Required action -
Using the records below, transcribe word for word the stretch from the line that contains "s).oacc = 0 := rfl" through the line that contains "(abortEffect s).err = s.err := rfl", both end lines included, and nothing else.

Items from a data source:
==========

-- ==== Sys2Proof/Laws/Decode.lean ====
section
/-! SUPPORT. Laws/Decode.lean: the fields of a word put together from fields, and the cases of the decoder. -/

namespace Sys2Proof

/-- A word put together from its three fields has them as its fields (R151). -/
theorem opcField_append (o : Byte) (r : Half) (y : Byte) : opcField (o ++ r ++ y) = o := by
  change BitVec.extractLsb' 24 8 (o ++ r ++ y : BitVec (8 + 16 + 8)) = o
  apply BitVec.eq_of_getLsbD_eq
  intro i hi
  have h1 : ¬ 24 + i < 8 := by omega
  have h2 : ¬ 24 + i - 8 < 16 := by omega
  have h3 : 24 + i - 8 - 16 = i := by omega
  simp only [BitVec.getLsbD_extractLsb', BitVec.getLsbD_append, h1, h2, h3, hi, decide_true, Bool.true_and, if_false]

theorem rsvField_append (o : Byte) (r : Half) (y : Byte) : rsvField (o ++ r ++ y) = r := by
  change BitVec.extractLsb' 8 16 (o ++ r ++ y : BitVec (8 + 16 + 8)) = r
  apply BitVec.eq_of_getLsbD_eq
  intro i hi
  have h1 : ¬ 8 + i < 8 := by omega
  have h2 : 8 + i - 8 = i := by omega
  simp only [BitVec.getLsbD_extractLsb', BitVec.getLsbD_append, h1, h2, hi, decide_true, Bool.true_and, if_false, if_true]

theorem symField_append (o : Byte) (r : Half) (y : Byte) : symField (o ++ r ++ y) = y := by
  change BitVec.extractLsb' 0 8 (o ++ r ++ y : BitVec (8 + 16 + 8)) = y
  apply BitVec.eq_of_getLsbD_eq
  intro i hi
  simp only [BitVec.getLsbD_extractLsb', BitVec.getLsbD_append, Nat.zero_add, hi, decide_true, Bool.true_and, if_true]

/-- A word is its three fields put together (R151). -/
theorem word_eq_fields (w : Word) : w = opcField w ++ rsvField w ++ symField w := by
  change w = (BitVec.extractLsb' 24 8 w ++ BitVec.extractLsb' 8 16 w ++ BitVec.extractLsb' 0 8 w : BitVec (8 + 16 + 8))
  apply BitVec.eq_of_getLsbD_eq
  intro i hi
  have split := BitVec.getLsbD_append (x := (BitVec.extractLsb' 24 8 w ++ BitVec.extractLsb' 8 16 w : BitVec (8 + 16)))
    (y := BitVec.extractLsb' 0 8 w) (i := i)
  refine Eq.trans ?_ split.symm
  rcases Nat.lt_or_ge i 8 with h | h
  · simp [h]
  · have h1 : ¬ i < 8 := by omega
    rcases Nat.lt_or_ge (i - 8) 16 with h' | h'
    · have h2 : 8 + (i - 8) = i := by omega
      simp only [h1, if_false, BitVec.getLsbD_append, h', if_true, BitVec.getLsbD_extractLsb', h2, decide_true, Bool.true_and]
    · have h2 : ¬ i - 8 < 16 := by omega
      have h3 : i - 8 - 16 < 8 := by omega
      have h4 : 24 + (i - 8 - 16) = i := by omega
      simp only [h1, if_false, BitVec.getLsbD_append, h2, BitVec.getLsbD_extractLsb', h3, h4, decide_true, Bool.true_and]

@[simp] theorem opcField_encode (c : Instr) : opcField (encode c) = c.opcode := opcField_append ..

@[simp] theorem rsvField_encode (c : Instr) : rsvField (encode c) = 0 := rsvField_append ..

@[simp] theorem symField_encode (c : Instr) : symField (encode c) = c.symOperand := symField_append ..

/-- The command that `plainCommand` names has that OPC and no operand (R153). -/
theorem plainCommand_some {opc : Byte} {i : Instr} (h : plainCommand opc = some i) : opc = i.opcode ∧ i.symOperand = 0 := by
  unfold plainCommand at h
  repeat' split at h
  all_goals first
    | (obtain rfl := Option.some.inj h; exact ⟨by assumption, rfl⟩)
    | exact absurd h (by simp)

/-- What the decoder's successful answers say (R154): RSV is 0, the OPC is the command's, and SYM is its operand. -/
theorem decode_ok_fields {w : Word} {i : Instr} (h : decode w = .ok i) :
    rsvField w = 0 ∧ opcField w = i.opcode ∧ symField w = i.symOperand := by
  unfold decode at h
  split at h
  · cases h
  · next hr =>
    split at h
    · cases h; exact ⟨not_not.mp hr, ‹_›, rfl⟩
    · split at h
      · cases h; exact ⟨not_not.mp hr, ‹_›, rfl⟩
      · split at h
        · next hp =>
          split at h
          · next hs =>
            cases h
            have := plainCommand_some hp
            exact ⟨not_not.mp hr, this.1, hs.trans this.2.symm⟩
          · cases h
        · cases h

/-- A word that decodes is its command's word: no bit of it is dropped. -/
theorem decode_ok_word {w : Word} {i : Instr} (h : decode w = .ok i) : w = encode i := by
  have := decode_ok_fields h
  rw [word_eq_fields w, this.1, this.2.1, this.2.2]
  rfl

end Sys2Proof
end

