@[simp] theorem pushIn_onb (s : State) (b : Byte) : (s.pushIn b).onb = s.onb := by unfold State.pushIn; split <;> rfl

@[simp] theorem pushIn_icache (s : State) (b : Byte) : (s.pushIn b).icache = s.icache := by unfold State.pushIn; split <;> rfl

@[simp] theorem pushIn_inb (s : State) (b : Byte) : (s.pushIn b).inb = s.inb := by unfold State.pushIn; split <;> rfl

@[simp] theorem pushIn_outQ (s : State) (b : Byte) : (s.pushIn b).outQ = s.outQ := by unfold State.pushIn; split <;> rfl

@[simp] theorem pushIn_eos (s : State) (b : Byte) : (s.pushIn b).eos = s.eos := by unfold State.pushIn; split <;> rfl

@[simp] theorem pushIn_obl (s : State) (b : Byte) : (s.pushIn b).obl = s.obl := by unfold State.pushIn; split <;> rfl

@[simp] theorem pushIn_ibl (s : State) (b : Byte) : (s.pushIn b).ibl = s.ibl := by unfold State.pushIn; split <;> rfl

@[simp] theorem pushIn_params (s : State) (b : Byte) : (s.pushIn b).params = s.params := by unfold State.pushIn; split <;> rfl

@[simp] theorem pushIn_agenda (s : State) (b : Byte) : (s.pushIn b).agenda = s.agenda := by unfold State.pushIn; split <;> rfl

@[simp] theorem pushIn_trace (s : State) (b : Byte) : (s.pushIn b).trace = s.trace := by unfold State.pushIn; split <;> rfl

@[simp] theorem pushIn_draws (s : State) (b : Byte) : (s.pushIn b).draws = s.draws := by unfold State.pushIn; split <;> rfl

@[simp] theorem pushIn_errCmd (s : State) (b : Byte) : (s.pushIn b).errCmd = s.errCmd := by unfold State.pushIn; split <;> rfl

/-! ### putStep (R205) -/

@[simp] theorem putStep_low (s : State) : (s.putStep).low = s.low := by unfold State.putStep; split <;> simp

@[simp] theorem putStep_high (s : State) : (s.putStep).high = s.high := by unfold State.putStep; split <;> simp

@[simp] theorem putStep_value (s : State) : (s.putStep).value = s.value := by unfold State.putStep; split <;> simp

@[simp] theorem putStep_pending (s : State) : (s.putStep).pending = s.pending := by unfold State.putStep; split <;> simp

@[simp] theorem putStep_mode (s : State) : (s.putStep).mode = s.mode := by unfold State.putStep; split <;> simp

@[simp] theorem putStep_modelValid (s : State) : (s.putStep).modelValid = s.modelValid := by unfold State.putStep; split <;> simp

@[simp] theorem putStep_result (s : State) : (s.putStep).result = s.result := by unfold State.putStep; split <;> simp

@[simp] theorem putStep_resultValid (s : State) : (s.putStep).resultValid = s.resultValid := by unfold State.putStep; split <;> simp

@[simp] theorem putStep_total (s : State) : (s.putStep).total = s.total := by unfold State.putStep; split <;> simp

@[simp] theorem putStep_count (s : State) : (s.putStep).count = s.count := by unfold State.putStep; split <;> simp

@[simp] theorem putStep_start (s : State) : (s.putStep).start = s.start := by unfold State.putStep; split <;> simp

@[simp] theorem putStep_icache (s : State) : (s.putStep).icache = s.icache := by unfold State.putStep; split <;> simp

@[simp] theorem putStep_inb (s : State) : (s.putStep).inb = s.inb := by unfold State.putStep; split <;> simp

@[simp] theorem putStep_inQ (s : State) : (s.putStep).inQ = s.inQ := by unfold State.putStep; split <;> simp

@[simp] theorem putStep_eos (s : State) : (s.putStep).eos = s.eos := by unfold State.putStep; split <;> simp

@[simp] theorem putStep_ibl (s : State) : (s.putStep).ibl = s.ibl := by unfold State.putStep; split <;> simp

@[simp] theorem putStep_err (s : State) : (s.putStep).err = s.err := by unfold State.putStep; split <;> simp

@[simp] theorem putStep_errCmd (s : State) : (s.putStep).errCmd = s.errCmd := by unfold State.putStep; split <;> simp

@[simp] theorem putStep_params (s : State) : (s.putStep).params = s.params := by unfold State.putStep; split <;> simp

@[simp] theorem putStep_agenda (s : State) : (s.putStep).agenda = s.agenda := by unfold State.putStep; split <;> simp

@[simp] theorem putStep_trace (s : State) : (s.putStep).trace = s.trace := by unfold State.putStep; split <;> simp

@[simp] theorem putStep_draws (s : State) : (s.putStep).draws = s.draws := by unfold State.putStep; split <;> simp

/-! ### getStep (R205) -/

@[simp] theorem getStep_low (s : State) : (s.getStep).low = s.low := by unfold State.getStep; split <;> simp

@[simp] theorem getStep_high (s : State) : (s.getStep).high = s.high := by unfold State.getStep; split <;> simp

@[simp] theorem getStep_pending (s : State) : (s.getStep).pending = s.pending := by unfold State.getStep; split <;> simp

@[simp] theorem getStep_mode (s : State) : (s.getStep).mode = s.mode := by unfold State.getStep; split <;> simp

@[simp] theorem getStep_modelValid (s : State) : (s.getStep).modelValid = s.modelValid := by unfold State.getStep; split <;> simp

@[simp] theorem getStep_result (s : State) : (s.getStep).result = s.result := by unfold State.getStep; split <;> simp

@[simp] theorem getStep_resultValid (s : State) : (s.getStep).resultValid = s.resultValid := by unfold State.getStep; split <;> simp

@[simp] theorem getStep_total (s : State) : (s.getStep).total = s.total := by unfold State.getStep; split <;> simp

@[simp] theorem getStep_count (s : State) : (s.getStep).count = s.count := by unfold State.getStep; split <;> simp

@[simp] theorem getStep_start (s : State) : (s.getStep).start = s.start := by unfold State.getStep; split <;> simp

@[simp] theorem getStep_oacc (s : State) : (s.getStep).oacc = s.oacc := by unfold State.getStep; split <;> simp

@[simp] theorem getStep_onb (s : State) : (s.getStep).onb = s.onb := by unfold State.getStep; split <;> simp

@[simp] theorem getStep_outQ (s : State) : (s.getStep).outQ = s.outQ := by unfold State.getStep; split <;> simp

@[simp] theorem getStep_eos (s : State) : (s.getStep).eos = s.eos := by unfold State.getStep; split <;> simp

@[simp] theorem getStep_obl (s : State) : (s.getStep).obl = s.obl := by unfold State.getStep; split <;> simp

@[simp] theorem getStep_err (s : State) : (s.getStep).err = s.err := by unfold State.getStep; split <;> simp

@[simp] theorem getStep_errCmd (s : State) : (s.getStep).errCmd = s.errCmd := by unfold State.getStep; split <;> simp

@[simp] theorem getStep_params (s : State) : (s.getStep).params = s.params := by unfold State.getStep; split <;> simp

@[simp] theorem getStep_agenda (s : State) : (s.getStep).agenda = s.agenda := by unfold State.getStep; split <;> simp

@[simp] theorem getStep_trace (s : State) : (s.getStep).trace = s.trace := by unfold State.getStep; split <;> simp

@[simp] theorem getStep_draws (s : State) : (s.getStep).draws = s.draws := by unfold State.getStep; split <;> simp

/-! ### engineTurn (R205) -/

@[simp] theorem engineTurn_low (s : State) : (s.engineTurn).low = s.low := by unfold State.engineTurn; (repeat' split) <;> simp

@[simp] theorem engineTurn_high (s : State) : (s.engineTurn).high = s.high := by unfold State.engineTurn; (repeat' split) <;> simp

@[simp] theorem engineTurn_pending (s : State) : (s.engineTurn).pending = s.pending := by unfold State.engineTurn; (repeat' split) <;> simp

@[simp] theorem engineTurn_mode (s : State) : (s.engineTurn).mode = s.mode := by unfold State.engineTurn; (repeat' split) <;> simp

@[simp] theorem engineTurn_modelValid (s : State) : (s.engineTurn).modelValid = s.modelValid := by unfold State.engineTurn; (repeat' split) <;> simp

@[simp] theorem engineTurn_result (s : State) : (s.engineTurn).result = s.result := by unfold State.engineTurn; (repeat' split) <;> simp

@[simp] theorem engineTurn_resultValid (s : State) : (s.engineTurn).resultValid = s.resultValid := by unfold State.engineTurn; (repeat' split) <;> simp

@[simp] theorem engineTurn_total (s : State) : (s.engineTurn).total = s.total := by unfold State.engineTurn; (repeat' split) <;> simp

@[simp] theorem engineTurn_count (s : State) : (s.engineTurn).count = s.count := by unfold State.engineTurn; (repeat' split) <;> simp

@[simp] theorem engineTurn_start (s : State) : (s.engineTurn).start = s.start := by unfold State.engineTurn; (repeat' split) <;> simp

@[simp] theorem engineTurn_eos (s : State) : (s.engineTurn).eos = s.eos := by unfold State.engineTurn; (repeat' split) <;> simp

@[simp] theorem engineTurn_err (s : State) : (s.engineTurn).err = s.err := by unfold State.engineTurn; (repeat' split) <;> simp
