-- ==== Sys2Proof/Laws/Effects.lean ====
section
/-! SUPPORT. Laws/Effects.lean: for each command's issue function, the fields it leaves alone (its frame), and the fields it always writes. -/

namespace Sys2Proof.Machine

open Sys2Proof

/-! ### ABORT (R213) -/

@[simp] theorem abortEffect_low (s : State) : (abortEffect s).low = 0x0000 := rfl

@[simp] theorem abortEffect_high (s : State) : (abortEffect s).high = 0xFFFF := rfl

@[simp] theorem abortEffect_value (s : State) : (abortEffect s).value = 0x0000 := rfl

@[simp] theorem abortEffect_pending (s : State) : (abortEffect s).pending = 0 := rfl

@[simp] theorem abortEffect_mode (s : State) : (abortEffect s).mode = .none := rfl

@[simp] theorem abortEffect_modelValid (s : State) : (abortEffect s).modelValid = s.modelValid := rfl

@[simp] theorem abortEffect_result (s : State) : (abortEffect s).result = s.result := rfl

@[simp] theorem abortEffect_resultValid (s : State) : (abortEffect s).resultValid = false := rfl

@[simp] theorem abortEffect_total (s : State) : (abortEffect s).total = s.total := rfl

@[simp] theorem abortEffect_count (s : State) : (abortEffect s).count = s.count := rfl

@[simp] theorem abortEffect_start (s : State) : (abortEffect s).start = s.start := rfl

@[simp] theorem abortEffect_oacc (s : State) : (abortEffect s).oacc = 0 := rfl

@[simp] theorem abortEffect_onb (s : State) : (abortEffect s).onb = 0 := rfl

@[simp] theorem abortEffect_icache (s : State) : (abortEffect s).icache = 0 := rfl

@[simp] theorem abortEffect_inb (s : State) : (abortEffect s).inb = 0 := rfl

@[simp] theorem abortEffect_outQ (s : State) : (abortEffect s).outQ = [] := rfl

@[simp] theorem abortEffect_inQ (s : State) : (abortEffect s).inQ = [] := rfl

@[simp] theorem abortEffect_eos (s : State) : (abortEffect s).eos = false := rfl

@[simp] theorem abortEffect_obl (s : State) : (abortEffect s).obl = s.obl := rfl

@[simp] theorem abortEffect_ibl (s : State) : (abortEffect s).ibl = s.ibl := rfl

@[simp] theorem abortEffect_err (s : State) : (abortEffect s).err = s.err := rfl

@[simp] theorem abortEffect_errCmd (s : State) : (abortEffect s).errCmd = s.errCmd := rfl

@[simp] theorem abortEffect_params (s : State) : (abortEffect s).params = s.params := rfl

@[simp] theorem abortEffect_agenda (s : State) : (abortEffect s).agenda = s.agenda := rfl

@[simp] theorem abortEffect_trace (s : State) : (abortEffect s).trace = s.trace := rfl

@[simp] theorem abortEffect_draws (s : State) : (abortEffect s).draws = s.draws := rfl

/-! ### FT_CLEAR (R301) -/

@[simp] theorem ftClearEffect_low (s : State) : (ftClearEffect s).low = s.low := rfl

@[simp] theorem ftClearEffect_high (s : State) : (ftClearEffect s).high = s.high := rfl

@[simp] theorem ftClearEffect_value (s : State) : (ftClearEffect s).value = s.value := rfl

@[simp] theorem ftClearEffect_pending (s : State) : (ftClearEffect s).pending = s.pending := rfl

@[simp] theorem ftClearEffect_mode (s : State) : (ftClearEffect s).mode = s.mode := rfl

@[simp] theorem ftClearEffect_modelValid (s : State) : (ftClearEffect s).modelValid = false := rfl

@[simp] theorem ftClearEffect_result (s : State) : (ftClearEffect s).result = s.result := rfl

@[simp] theorem ftClearEffect_resultValid (s : State) : (ftClearEffect s).resultValid = s.resultValid := rfl

@[simp] theorem ftClearEffect_total (s : State) : (ftClearEffect s).total = s.total := rfl

@[simp] theorem ftClearEffect_count (s : State) : (ftClearEffect s).count = Vector.replicate 256 0 := rfl

@[simp] theorem ftClearEffect_start (s : State) : (ftClearEffect s).start = s.start := rfl

@[simp] theorem ftClearEffect_oacc (s : State) : (ftClearEffect s).oacc = s.oacc := rfl

@[simp] theorem ftClearEffect_onb (s : State) : (ftClearEffect s).onb = s.onb := rfl

@[simp] theorem ftClearEffect_icache (s : State) : (ftClearEffect s).icache = s.icache := rfl

@[simp] theorem ftClearEffect_inb (s : State) : (ftClearEffect s).inb = s.inb := rfl

@[simp] theorem ftClearEffect_outQ (s : State) : (ftClearEffect s).outQ = s.outQ := rfl

@[simp] theorem ftClearEffect_inQ (s : State) : (ftClearEffect s).inQ = s.inQ := rfl

@[simp] theorem ftClearEffect_eos (s : State) : (ftClearEffect s).eos = s.eos := rfl

@[simp] theorem ftClearEffect_obl (s : State) : (ftClearEffect s).obl = s.obl := rfl

@[simp] theorem ftClearEffect_ibl (s : State) : (ftClearEffect s).ibl = s.ibl := rfl

@[simp] theorem ftClearEffect_err (s : State) : (ftClearEffect s).err = s.err := rfl

@[simp] theorem ftClearEffect_errCmd (s : State) : (ftClearEffect s).errCmd = s.errCmd := rfl

@[simp] theorem ftClearEffect_params (s : State) : (ftClearEffect s).params = s.params := rfl

@[simp] theorem ftClearEffect_agenda (s : State) : (ftClearEffect s).agenda = s.agenda := rfl

@[simp] theorem ftClearEffect_trace (s : State) : (ftClearEffect s).trace = s.trace := rfl

@[simp] theorem ftClearEffect_draws (s : State) : (ftClearEffect s).draws = s.draws := rfl

/-! ### FT_INC (R302) -/

@[simp] theorem ftIncEffect_low (sym : Byte) (s : State) : (ftIncEffect sym s).low = s.low := rfl

@[simp] theorem ftIncEffect_high (sym : Byte) (s : State) : (ftIncEffect sym s).high = s.high := rfl

@[simp] theorem ftIncEffect_value (sym : Byte) (s : State) : (ftIncEffect sym s).value = s.value := rfl

@[simp] theorem ftIncEffect_pending (sym : Byte) (s : State) : (ftIncEffect sym s).pending = s.pending := rfl

@[simp] theorem ftIncEffect_mode (sym : Byte) (s : State) : (ftIncEffect sym s).mode = s.mode := rfl

@[simp] theorem ftIncEffect_modelValid (sym : Byte) (s : State) : (ftIncEffect sym s).modelValid = false := rfl

@[simp] theorem ftIncEffect_result (sym : Byte) (s : State) : (ftIncEffect sym s).result = s.result := rfl

@[simp] theorem ftIncEffect_resultValid (sym : Byte) (s : State) : (ftIncEffect sym s).resultValid = s.resultValid := rfl

@[simp] theorem ftIncEffect_total (sym : Byte) (s : State) : (ftIncEffect sym s).total = s.total := rfl

@[simp] theorem ftIncEffect_count (sym : Byte) (s : State) : (ftIncEffect sym s).count = s.count.set sym.toNat (saturatingInc (s.count[sym.toNat]'(sym.isLt))) sym.isLt := rfl

@[simp] theorem ftIncEffect_start (sym : Byte) (s : State) : (ftIncEffect sym s).start = s.start := rfl

@[simp] theorem ftIncEffect_oacc (sym : Byte) (s : State) : (ftIncEffect sym s).oacc = s.oacc := rfl

@[simp] theorem ftIncEffect_onb (sym : Byte) (s : State) : (ftIncEffect sym s).onb = s.onb := rfl

@[simp] theorem ftIncEffect_icache (sym : Byte) (s : State) : (ftIncEffect sym s).icache = s.icache := rfl

@[simp] theorem ftIncEffect_inb (sym : Byte) (s : State) : (ftIncEffect sym s).inb = s.inb := rfl

@[simp] theorem ftIncEffect_outQ (sym : Byte) (s : State) : (ftIncEffect sym s).outQ = s.outQ := rfl

@[simp] theorem ftIncEffect_inQ (sym : Byte) (s : State) : (ftIncEffect sym s).inQ = s.inQ := rfl

@[simp] theorem ftIncEffect_eos (sym : Byte) (s : State) : (ftIncEffect sym s).eos = s.eos := rfl

@[simp] theorem ftIncEffect_obl (sym : Byte) (s : State) : (ftIncEffect sym s).obl = s.obl := rfl

@[simp] theorem ftIncEffect_ibl (sym : Byte) (s : State) : (ftIncEffect sym s).ibl = s.ibl := rfl

@[simp] theorem ftIncEffect_err (sym : Byte) (s : State) : (ftIncEffect sym s).err = s.err := rfl

@[simp] theorem ftIncEffect_errCmd (sym : Byte) (s : State) : (ftIncEffect sym s).errCmd = s.errCmd := rfl

@[simp] theorem ftIncEffect_params (sym : Byte) (s : State) : (ftIncEffect sym s).params = s.params := rfl

@[simp] theorem ftIncEffect_agenda (sym : Byte) (s : State) : (ftIncEffect sym s).agenda = s.agenda := rfl

@[simp] theorem ftIncEffect_trace (sym : Byte) (s : State) : (ftIncEffect sym s).trace = s.trace := rfl

@[simp] theorem ftIncEffect_draws (sym : Byte) (s : State) : (ftIncEffect sym s).draws = s.draws := rfl

/-! ### FT_COMMIT (R303) -/

@[simp] theorem ftCommitEffect_low (s : State) : (ftCommitEffect s).low = s.low := by unfold ftCommitEffect; dsimp only; (repeat' split) <;> rfl

@[simp] theorem ftCommitEffect_high (s : State) : (ftCommitEffect s).high = s.high := by unfold ftCommitEffect; dsimp only; (repeat' split) <;> rfl

@[simp] theorem ftCommitEffect_value (s : State) : (ftCommitEffect s).value = s.value := by unfold ftCommitEffect; dsimp only; (repeat' split) <;> rfl

@[simp] theorem ftCommitEffect_pending (s : State) : (ftCommitEffect s).pending = s.pending := by unfold ftCommitEffect; dsimp only; (repeat' split) <;> rfl

@[simp] theorem ftCommitEffect_mode (s : State) : (ftCommitEffect s).mode = s.mode := by unfold ftCommitEffect; dsimp only; (repeat' split) <;> rfl

@[simp] theorem ftCommitEffect_result (s : State) : (ftCommitEffect s).result = s.result := by unfold ftCommitEffect; dsimp only; (repeat' split) <;> rfl

@[simp] theorem ftCommitEffect_resultValid (s : State) : (ftCommitEffect s).resultValid = s.resultValid := by unfold ftCommitEffect; dsimp only; (repeat' split) <;> rfl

==========

Exercise response -
@[simp] theorem abortEffect_oacc (s : State) : (abortEffect s).oacc = 0 := rfl

@[simp] theorem abortEffect_onb (s : State) : (abortEffect s).onb = 0 := rfl

@[simp] theorem abortEffect_icache (s : State) : (abortEffect s).icache = 0 := rfl

@[simp] theorem abortEffect_inb (s : State) : (abortEffect s).inb = 0 := rfl

@[simp] theorem abortEffect_outQ (s : State) : (abortEffect s).outQ = [] := rfl

@[simp] theorem abortEffect_inQ (s : State) : (abortEffect s).inQ = [] := rfl

@[simp] theorem abortEffect_eos (s : State) : (abortEffect s).eos = false := rfl

@[simp] theorem abortEffect_obl (s : State) : (abortEffect s).obl = s.obl := rfl

@[simp] theorem abortEffect_ibl (s : State) : (abortEffect s).ibl = s.ibl := rfl

@[simp] theorem abortEffect_err (s : State) : (abortEffect s).err = s.err := rfl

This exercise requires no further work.